Stored data:

══════════

theorem tellWindow_did {W : Nat} {s : State} {a1 : Pend} {a2 : Bool} {a3 : List Byte} {u : State}
    (hW : W &&& 0xc00000004 = 0xc00000004) (h : Did W s u) : Did W s (tellWindow a1 a2 a3 u) := by
  unfold tellWindow
  exact request_did (within hW rfl) h

theorem postHost_did {W : Nat} {s : State} {a1 : Requester} {a2 : Nat} {a3 : Nat} {a4 : List Byte} {u : State}
    (hW : W &&& 0x1806 = 0x1806) (h : Did W s u) : Did W s (postHost a1 a2 a3 a4 u) := by
  unfold postHost
  exact did_ite (emit_did (within hW rfl) h) (did_ite (memErr_did (within hW rfl) h) h)

theorem writeInLine_did {W : Nat} {s : State} {a1 : Requester} {a2 : Option Nat} {a3 : Nat × Nat} {a4 : Nat} {a5 : List Byte} {u : State}
    (hW : W &&& 0x52ec000d86e = 0x52ec000d86e) (h : Did W s u) : Did W s (writeInLine a1 a2 a3 a4 a5 u).2 := by
  unfold writeInLine
  split
  · exact localWrite_did (within hW rfl) h
  · split
    · exact tellWindow_did (within hW rfl) h
    · exact postHost_did (within hW rfl) h
    · exact h

theorem logged_did {W : Nat} {s : State} {a1 : Requester} {a2 : Nat} {a3 : Option Nat × State}
    (hW : W &&& 0x1806 = 0x1806) (h : Did W s a3.2) : Did W s (logged a1 a2 a3) := by
  unfold logged
  split
  · exact memErr_did (within hW rfl) h
  · exact h

theorem writeLines_did {W : Nat} {s : State} {a1 : Requester} {a2 : Option Nat} {a3 : Nat × Nat} {a4 : List (Nat × List Byte)} {u : State}
    (hW : W &&& 0x52ec000d86e = 0x52ec000d86e) (h : Did W s u) : Did W s (writeLines a1 a2 a3 a4 u).2 := by
  induction a4 generalizing u with
  | nil  =>
    unfold writeLines
    dsimp only
    exact h
  | cons r1 r2 r3 =>
    unfold writeLines
    dsimp only
    exact r3 (logged_did (within hW rfl) (writeInLine_did (within hW rfl) h))

theorem memPut_did {W : Nat} {s : State} {a1 : Requester} {a2 : Option Nat} {a3 : Nat × Nat} {a4 : Nat} {a5 : List Byte} {u : State}
    (hW : W &&& 0x52ec000d86e = 0x52ec000d86e) (h : Did W s u) : Did W s (memPut a1 a2 a3 a4 a5 u).2 := by
  unfold memPut
  split
  · exact memErr_did (within hW rfl) h
  · exact writeLines_did (within hW rfl) h

theorem memWrite_did {W : Nat} {s : State} {a1 : Requester} {a2 : Option Nat} {a3 : Nat} {a4 : List Byte} {u : State}
    (hW : W &&& 0x52ec000d86e = 0x52ec000d86e) (h : Did W s u) : Did W s (memWrite a1 a2 a3 a4 u).2 := by
  unfold memWrite
  exact memPut_did (within hW rfl) h

/-! Protocol -/

theorem heard_of {W : Nat} {s u : State} {p : CohMsg → Bool} (hW : W &&& 0x200000000 = 0x200000000)
    (g : ∀ m t, p m = true → Did W s t → Did W s (deliverMsg m t)) (h : Did W s u) : Did W s (heard p u) := by
  unfold heard
  split
  · rename_i m t e
    exact g m t (hear_pass e) (hear_did hW h e)
  · exact h

theorem heard_did {W : Nat} {s u : State} {a1 : CohMsg → Bool}
    (hW : W &&& 0x522c000d86e = 0x522c000d86e) (h : Did W s u) : Did W s (heard a1 u) :=
  heard_of (within hW rfl) (fun _ _ _ ht => deliverMsg_did (within hW rfl) ht) h

theorem invEffect_did {W : Nat} {s : State} {a1 a2 : Nat} {u : State}
    (hW : W &&& 0x200000000 = 0x200000000) (h : Did W s u) : Did W s (invEffect a1 a2 u) := by
  refine heard_of (within hW rfl) (fun m t hp ht => ?_) h
  cases m <;> first | cases hp | exact invAt_did (within hW rfl) ht

/-! Access -/

theorem atHome_of {W : Nat} {s u : State} {α : Type} {a1 : Requester} {a2 : Bool} {a3 : Nat} {a4 : α} {f : State → Option Nat × α × State}
    (hW : W &&& 0x522c000d86e = 0x522c000d86e) (g : ∀ t, Did W s t → Did W s (f t).2.2) (h : Did W s u) : Did W s (atHome a1 a2 a3 a4 f u).2.2 := by
  unfold atHome
  have ht := settled_did (a1 := a1) (a2 := a2) (a3 := a3) hW h
  exact did_ite_of (fun x : Option Nat × α × State => x.2.2) ht (g _ ht)

theorem lookLine_did {W : Nat} {s : State} {a1 : Requester} {a2 : Option Nat} {a3 : Nat} {u : State}
    (hW : W &&& 0x522c000d86e = 0x522c000d86e) (h : Did W s u) : Did W s (lookLine a1 a2 a3 u).2.2 :=
  atHome_of (within hW rfl) (fun _ ht => lookNow_did (within hW rfl) ht) h

/-! Coherence -/

theorem l2Line.settleVac_did {W : Nat} {s : State} {a1 : Nat} {a2 : Nat} {a3 : ALine} {u : State}
    (hW : W &&& 0x102c0000802 = 0x102c0000802) (h : Did W s u) : Did W s (l2Line.settleVac a1 a2 a3 u) := by
  unfold l2Line.settleVac
  extract_lets z1
  have hz1 : Did W s z1 := did_ite (toHome_did (within hW rfl) h) h
  clear_value z1
  split
  · exact did_ite (entDel_did (within hW rfl) hz1) (entPut_did (within hW rfl) hz1)
  · exact hz1

theorem l2Line_did {W : Nat} {s : State} {a1 : Nat} {a2 : Nat} {a3 : Nat} {a4 : ALine} {u : State}
    (hW : W &&& 0x102c0000802 = 0x102c0000802) (h : Did W s u) : Did W s (l2Line a1 a2 a3 a4 u) := by
  unfold l2Line
  refine did_ite (did_ite ?_ h) ?_
  · extract_lets z1
    have hz1 : Did W s z1 := toHome_did (within hW rfl) (linePut_did (within hW rfl) h)
    clear_value z1
    split
    · exact did_ite (entPut_did (within hW rfl) hz1) hz1
    · exact hz1
  · extract_lets z7
    have hz7 : Did W s z7 := nearInv_did (within hW rfl) (lineDrop_did (within hW rfl) h)
    clear_value z7
    exact did_ite hz7 (l2Line.settleVac_did (within hW rfl) hz7)

/-! Protocol -/

theorem flushdEffect_did {W : Nat} {s : State} {a1 a2 : Nat} {u : State}
    (hW : W &&& 0x200000000 = 0x200000000) (h : Did W s u) : Did W s (flushdEffect a1 a2 u) := by
  refine heard_of (within hW rfl) (fun m t hp ht => ?_) h
  cases m <;> first | cases hp | exact flushdAt_did (within hW rfl) ht

theorem vacEffect_did {W : Nat} {s : State} {a1 : Nat} {a2 : Nat} {a3 : Bool} {u : State}
    (hW : W &&& 0x102c0000802 = 0x102c0000802) (h : Did W s u) : Did W s (vacEffect a1 a2 a3 u) := by
  unfold vacEffect
  extract_lets z1
  clear_value z1
  refine did_ite (vacHear_did (within hW rfl) h) ?_
  split
  · exact did_ite (vacate_did (within hW rfl) h) h
  · exact h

══════════

> [EXERCISE INSTRUCTIONS]: Every line above with the string "List" in it should be copied into the answer.

> [SOLUTION TO THE PROBLEM]:
theorem tellWindow_did {W : Nat} {s : State} {a1 : Pend} {a2 : Bool} {a3 : List Byte} {u : State}
theorem postHost_did {W : Nat} {s : State} {a1 : Requester} {a2 : Nat} {a3 : Nat} {a4 : List Byte} {u : State}
theorem writeInLine_did {W : Nat} {s : State} {a1 : Requester} {a2 : Option Nat} {a3 : Nat × Nat} {a4 : Nat} {a5 : List Byte} {u : State}
theorem writeLines_did {W : Nat} {s : State} {a1 : Requester} {a2 : Option Nat} {a3 : Nat × Nat} {a4 : List (Nat × List Byte)} {u : State}
theorem memPut_did {W : Nat} {s : State} {a1 : Requester} {a2 : Option Nat} {a3 : Nat × Nat} {a4 : Nat} {a5 : List Byte} {u : State}
theorem memWrite_did {W : Nat} {s : State} {a1 : Requester} {a2 : Option Nat} {a3 : Nat} {a4 : List Byte} {u : State}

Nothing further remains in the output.